Collected data entries

============

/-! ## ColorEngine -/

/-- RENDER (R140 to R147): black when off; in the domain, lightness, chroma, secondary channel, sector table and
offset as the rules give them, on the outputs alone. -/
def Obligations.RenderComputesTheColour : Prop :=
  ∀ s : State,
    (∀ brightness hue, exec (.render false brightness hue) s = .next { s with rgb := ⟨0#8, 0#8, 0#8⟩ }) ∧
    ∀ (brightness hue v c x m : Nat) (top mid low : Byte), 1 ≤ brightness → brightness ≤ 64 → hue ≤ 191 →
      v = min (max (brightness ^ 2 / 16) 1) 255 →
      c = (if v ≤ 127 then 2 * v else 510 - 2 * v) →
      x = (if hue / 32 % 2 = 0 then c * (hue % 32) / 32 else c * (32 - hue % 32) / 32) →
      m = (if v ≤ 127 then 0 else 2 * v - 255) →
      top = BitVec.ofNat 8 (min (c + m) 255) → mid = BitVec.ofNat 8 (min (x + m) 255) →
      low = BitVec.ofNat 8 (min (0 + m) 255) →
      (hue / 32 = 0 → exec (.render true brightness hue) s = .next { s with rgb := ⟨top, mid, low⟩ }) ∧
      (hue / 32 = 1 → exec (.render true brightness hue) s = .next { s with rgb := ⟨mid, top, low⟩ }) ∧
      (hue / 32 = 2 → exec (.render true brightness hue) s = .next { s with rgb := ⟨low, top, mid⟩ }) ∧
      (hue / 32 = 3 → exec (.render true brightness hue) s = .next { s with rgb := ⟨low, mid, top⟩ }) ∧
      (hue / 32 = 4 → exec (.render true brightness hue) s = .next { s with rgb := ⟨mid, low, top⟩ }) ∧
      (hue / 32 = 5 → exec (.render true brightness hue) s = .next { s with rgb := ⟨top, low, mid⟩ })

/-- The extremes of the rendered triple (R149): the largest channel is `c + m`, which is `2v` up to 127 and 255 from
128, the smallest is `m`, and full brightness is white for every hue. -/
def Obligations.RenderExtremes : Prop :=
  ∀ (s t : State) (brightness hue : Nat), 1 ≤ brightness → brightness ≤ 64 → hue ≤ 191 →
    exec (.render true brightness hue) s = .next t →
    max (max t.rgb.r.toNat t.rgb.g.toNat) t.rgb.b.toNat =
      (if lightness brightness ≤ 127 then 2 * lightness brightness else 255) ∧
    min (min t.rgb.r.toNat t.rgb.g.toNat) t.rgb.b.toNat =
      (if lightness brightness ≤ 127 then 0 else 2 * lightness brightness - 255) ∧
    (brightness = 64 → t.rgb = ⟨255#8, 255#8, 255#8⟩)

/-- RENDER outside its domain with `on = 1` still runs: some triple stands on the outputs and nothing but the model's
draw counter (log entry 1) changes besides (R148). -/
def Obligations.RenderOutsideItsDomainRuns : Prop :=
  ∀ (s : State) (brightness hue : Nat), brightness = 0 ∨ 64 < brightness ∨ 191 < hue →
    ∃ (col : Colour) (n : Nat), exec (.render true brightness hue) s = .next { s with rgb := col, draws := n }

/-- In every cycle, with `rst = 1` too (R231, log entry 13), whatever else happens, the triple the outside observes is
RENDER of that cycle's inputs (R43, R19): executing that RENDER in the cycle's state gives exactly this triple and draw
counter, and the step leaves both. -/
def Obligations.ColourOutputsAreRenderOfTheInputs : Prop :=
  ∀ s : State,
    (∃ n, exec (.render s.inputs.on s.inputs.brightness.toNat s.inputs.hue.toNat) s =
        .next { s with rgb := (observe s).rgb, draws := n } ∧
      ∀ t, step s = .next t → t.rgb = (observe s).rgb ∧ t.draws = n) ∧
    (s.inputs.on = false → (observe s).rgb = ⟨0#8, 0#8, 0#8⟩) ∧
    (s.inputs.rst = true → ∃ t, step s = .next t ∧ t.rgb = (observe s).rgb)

============

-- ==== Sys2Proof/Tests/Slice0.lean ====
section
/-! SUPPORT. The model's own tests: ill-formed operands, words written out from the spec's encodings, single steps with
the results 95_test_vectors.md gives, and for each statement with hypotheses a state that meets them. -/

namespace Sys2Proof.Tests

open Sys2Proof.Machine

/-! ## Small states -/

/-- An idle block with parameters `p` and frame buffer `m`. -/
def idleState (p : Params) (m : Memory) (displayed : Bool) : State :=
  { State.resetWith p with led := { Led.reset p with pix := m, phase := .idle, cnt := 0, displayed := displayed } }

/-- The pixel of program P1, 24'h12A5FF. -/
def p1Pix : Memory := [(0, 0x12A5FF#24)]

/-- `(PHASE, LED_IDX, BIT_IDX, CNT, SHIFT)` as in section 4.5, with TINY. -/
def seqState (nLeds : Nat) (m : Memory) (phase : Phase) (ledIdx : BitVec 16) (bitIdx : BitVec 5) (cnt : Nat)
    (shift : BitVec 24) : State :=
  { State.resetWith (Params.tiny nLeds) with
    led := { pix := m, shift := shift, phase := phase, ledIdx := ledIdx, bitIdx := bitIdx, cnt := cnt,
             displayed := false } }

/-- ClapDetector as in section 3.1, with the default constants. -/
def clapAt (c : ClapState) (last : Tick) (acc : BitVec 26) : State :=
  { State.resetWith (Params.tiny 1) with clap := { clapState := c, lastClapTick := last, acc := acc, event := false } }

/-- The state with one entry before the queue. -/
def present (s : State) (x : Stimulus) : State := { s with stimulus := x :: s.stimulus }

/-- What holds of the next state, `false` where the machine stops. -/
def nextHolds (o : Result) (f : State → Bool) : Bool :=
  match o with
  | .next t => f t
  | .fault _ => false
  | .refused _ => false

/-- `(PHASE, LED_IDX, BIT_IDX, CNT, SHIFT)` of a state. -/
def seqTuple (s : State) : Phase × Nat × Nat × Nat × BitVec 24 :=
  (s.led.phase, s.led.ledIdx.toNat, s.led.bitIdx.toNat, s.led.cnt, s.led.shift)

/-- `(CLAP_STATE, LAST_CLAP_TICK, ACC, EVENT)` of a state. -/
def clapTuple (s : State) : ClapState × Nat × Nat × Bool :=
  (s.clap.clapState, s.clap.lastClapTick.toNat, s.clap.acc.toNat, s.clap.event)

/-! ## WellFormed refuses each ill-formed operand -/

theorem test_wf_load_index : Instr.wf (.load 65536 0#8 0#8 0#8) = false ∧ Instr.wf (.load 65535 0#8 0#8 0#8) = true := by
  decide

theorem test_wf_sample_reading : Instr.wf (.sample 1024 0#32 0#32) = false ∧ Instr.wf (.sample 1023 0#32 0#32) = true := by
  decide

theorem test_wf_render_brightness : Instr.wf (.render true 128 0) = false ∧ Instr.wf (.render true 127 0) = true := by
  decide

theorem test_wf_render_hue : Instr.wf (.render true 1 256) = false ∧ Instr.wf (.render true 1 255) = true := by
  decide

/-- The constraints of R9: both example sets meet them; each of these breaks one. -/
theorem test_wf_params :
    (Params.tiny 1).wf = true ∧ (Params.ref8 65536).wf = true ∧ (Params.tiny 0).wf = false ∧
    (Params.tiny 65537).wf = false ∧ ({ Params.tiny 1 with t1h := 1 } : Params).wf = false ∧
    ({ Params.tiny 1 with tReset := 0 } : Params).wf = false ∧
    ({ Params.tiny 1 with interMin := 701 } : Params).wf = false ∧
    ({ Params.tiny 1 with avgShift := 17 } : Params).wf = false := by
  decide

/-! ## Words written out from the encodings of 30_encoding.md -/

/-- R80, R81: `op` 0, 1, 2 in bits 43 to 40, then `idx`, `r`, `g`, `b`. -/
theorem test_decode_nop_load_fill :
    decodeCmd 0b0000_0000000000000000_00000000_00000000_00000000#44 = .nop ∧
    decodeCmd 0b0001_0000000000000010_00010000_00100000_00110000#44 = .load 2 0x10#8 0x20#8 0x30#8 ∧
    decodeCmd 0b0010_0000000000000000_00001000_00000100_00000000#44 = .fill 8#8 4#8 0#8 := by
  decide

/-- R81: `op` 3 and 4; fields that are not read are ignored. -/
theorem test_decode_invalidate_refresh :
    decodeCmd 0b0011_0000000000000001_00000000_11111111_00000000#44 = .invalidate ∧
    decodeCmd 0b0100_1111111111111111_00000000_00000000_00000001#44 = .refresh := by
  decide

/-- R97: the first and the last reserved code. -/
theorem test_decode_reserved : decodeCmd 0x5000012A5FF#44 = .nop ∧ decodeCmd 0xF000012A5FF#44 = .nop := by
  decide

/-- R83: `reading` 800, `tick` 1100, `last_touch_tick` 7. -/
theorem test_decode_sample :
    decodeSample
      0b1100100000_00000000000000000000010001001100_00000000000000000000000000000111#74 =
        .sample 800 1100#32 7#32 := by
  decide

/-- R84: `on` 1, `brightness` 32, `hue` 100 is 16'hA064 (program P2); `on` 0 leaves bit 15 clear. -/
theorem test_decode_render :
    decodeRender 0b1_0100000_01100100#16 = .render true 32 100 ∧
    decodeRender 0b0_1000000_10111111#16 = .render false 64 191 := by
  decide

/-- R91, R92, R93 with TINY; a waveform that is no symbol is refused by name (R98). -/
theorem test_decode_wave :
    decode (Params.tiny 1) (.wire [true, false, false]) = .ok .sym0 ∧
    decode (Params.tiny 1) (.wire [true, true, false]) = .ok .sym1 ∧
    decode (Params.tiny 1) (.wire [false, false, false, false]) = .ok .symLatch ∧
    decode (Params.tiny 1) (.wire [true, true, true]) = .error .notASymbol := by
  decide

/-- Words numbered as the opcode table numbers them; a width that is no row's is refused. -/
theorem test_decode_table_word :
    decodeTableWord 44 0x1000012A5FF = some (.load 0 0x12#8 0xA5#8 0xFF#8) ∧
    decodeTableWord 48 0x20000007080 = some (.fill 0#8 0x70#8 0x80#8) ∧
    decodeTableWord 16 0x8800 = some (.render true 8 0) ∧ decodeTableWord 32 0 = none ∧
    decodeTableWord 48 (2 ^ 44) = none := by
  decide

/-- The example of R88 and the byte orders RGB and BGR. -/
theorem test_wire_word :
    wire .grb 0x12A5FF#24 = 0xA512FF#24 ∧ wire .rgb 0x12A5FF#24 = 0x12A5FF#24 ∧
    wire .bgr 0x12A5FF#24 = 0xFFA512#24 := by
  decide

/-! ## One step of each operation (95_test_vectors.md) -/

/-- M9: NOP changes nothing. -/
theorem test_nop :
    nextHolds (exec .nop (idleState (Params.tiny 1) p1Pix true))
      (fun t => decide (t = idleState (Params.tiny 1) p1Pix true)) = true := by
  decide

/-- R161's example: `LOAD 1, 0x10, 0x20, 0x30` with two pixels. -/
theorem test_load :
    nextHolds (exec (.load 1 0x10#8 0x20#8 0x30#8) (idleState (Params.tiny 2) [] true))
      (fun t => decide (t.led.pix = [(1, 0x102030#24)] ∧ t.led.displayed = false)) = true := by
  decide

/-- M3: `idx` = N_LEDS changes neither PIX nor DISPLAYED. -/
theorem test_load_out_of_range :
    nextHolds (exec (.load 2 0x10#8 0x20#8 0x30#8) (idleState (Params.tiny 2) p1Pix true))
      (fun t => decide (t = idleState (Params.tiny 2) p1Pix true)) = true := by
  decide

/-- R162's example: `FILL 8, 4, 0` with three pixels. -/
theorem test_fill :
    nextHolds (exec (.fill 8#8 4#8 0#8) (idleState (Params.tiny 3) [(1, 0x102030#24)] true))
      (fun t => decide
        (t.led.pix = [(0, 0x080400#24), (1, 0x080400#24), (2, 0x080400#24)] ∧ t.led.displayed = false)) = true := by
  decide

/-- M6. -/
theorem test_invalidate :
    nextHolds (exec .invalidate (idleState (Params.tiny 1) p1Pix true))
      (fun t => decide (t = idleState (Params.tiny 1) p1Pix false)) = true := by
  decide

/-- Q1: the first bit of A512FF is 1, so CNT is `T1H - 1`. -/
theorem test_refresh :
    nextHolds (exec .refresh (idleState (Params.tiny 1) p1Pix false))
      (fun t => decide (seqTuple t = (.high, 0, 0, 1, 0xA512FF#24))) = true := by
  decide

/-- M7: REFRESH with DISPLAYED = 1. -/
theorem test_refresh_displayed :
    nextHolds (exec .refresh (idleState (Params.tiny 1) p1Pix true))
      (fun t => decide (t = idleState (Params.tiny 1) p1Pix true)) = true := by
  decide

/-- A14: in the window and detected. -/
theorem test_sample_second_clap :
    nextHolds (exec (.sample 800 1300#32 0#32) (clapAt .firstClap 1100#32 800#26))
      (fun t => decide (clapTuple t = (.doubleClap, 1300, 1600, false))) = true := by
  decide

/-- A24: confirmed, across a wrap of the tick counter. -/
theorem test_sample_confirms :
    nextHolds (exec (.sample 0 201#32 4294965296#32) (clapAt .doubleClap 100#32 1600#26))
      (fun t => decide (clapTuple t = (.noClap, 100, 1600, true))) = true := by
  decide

============

Directions ->
Set down, exactly as they stand above, the lines starting with the line with "max (max t.rgb.r.toNat" and going on through the line with "(col : Colour)", and no others.

Answer space ->
    max (max t.rgb.r.toNat t.rgb.g.toNat) t.rgb.b.toNat =
      (if lightness brightness ≤ 127 then 2 * lightness brightness else 255) ∧
    min (min t.rgb.r.toNat t.rgb.g.toNat) t.rgb.b.toNat =
      (if lightness brightness ≤ 127 then 0 else 2 * lightness brightness - 255) ∧
    (brightness = 64 → t.rgb = ⟨255#8, 255#8, 255#8⟩)

/-- RENDER outside its domain with `on = 1` still runs: some triple stands on the outputs and nothing but the model's
draw counter (log entry 1) changes besides (R148). -/
def Obligations.RenderOutsideItsDomainRuns : Prop :=
  ∀ (s : State) (brightness hue : Nat), brightness = 0 ∨ 64 < brightness ∨ 191 < hue →
    ∃ (col : Colour) (n : Nat), exec (.render true brightness hue) s = .next { s with rgb := col, draws := n }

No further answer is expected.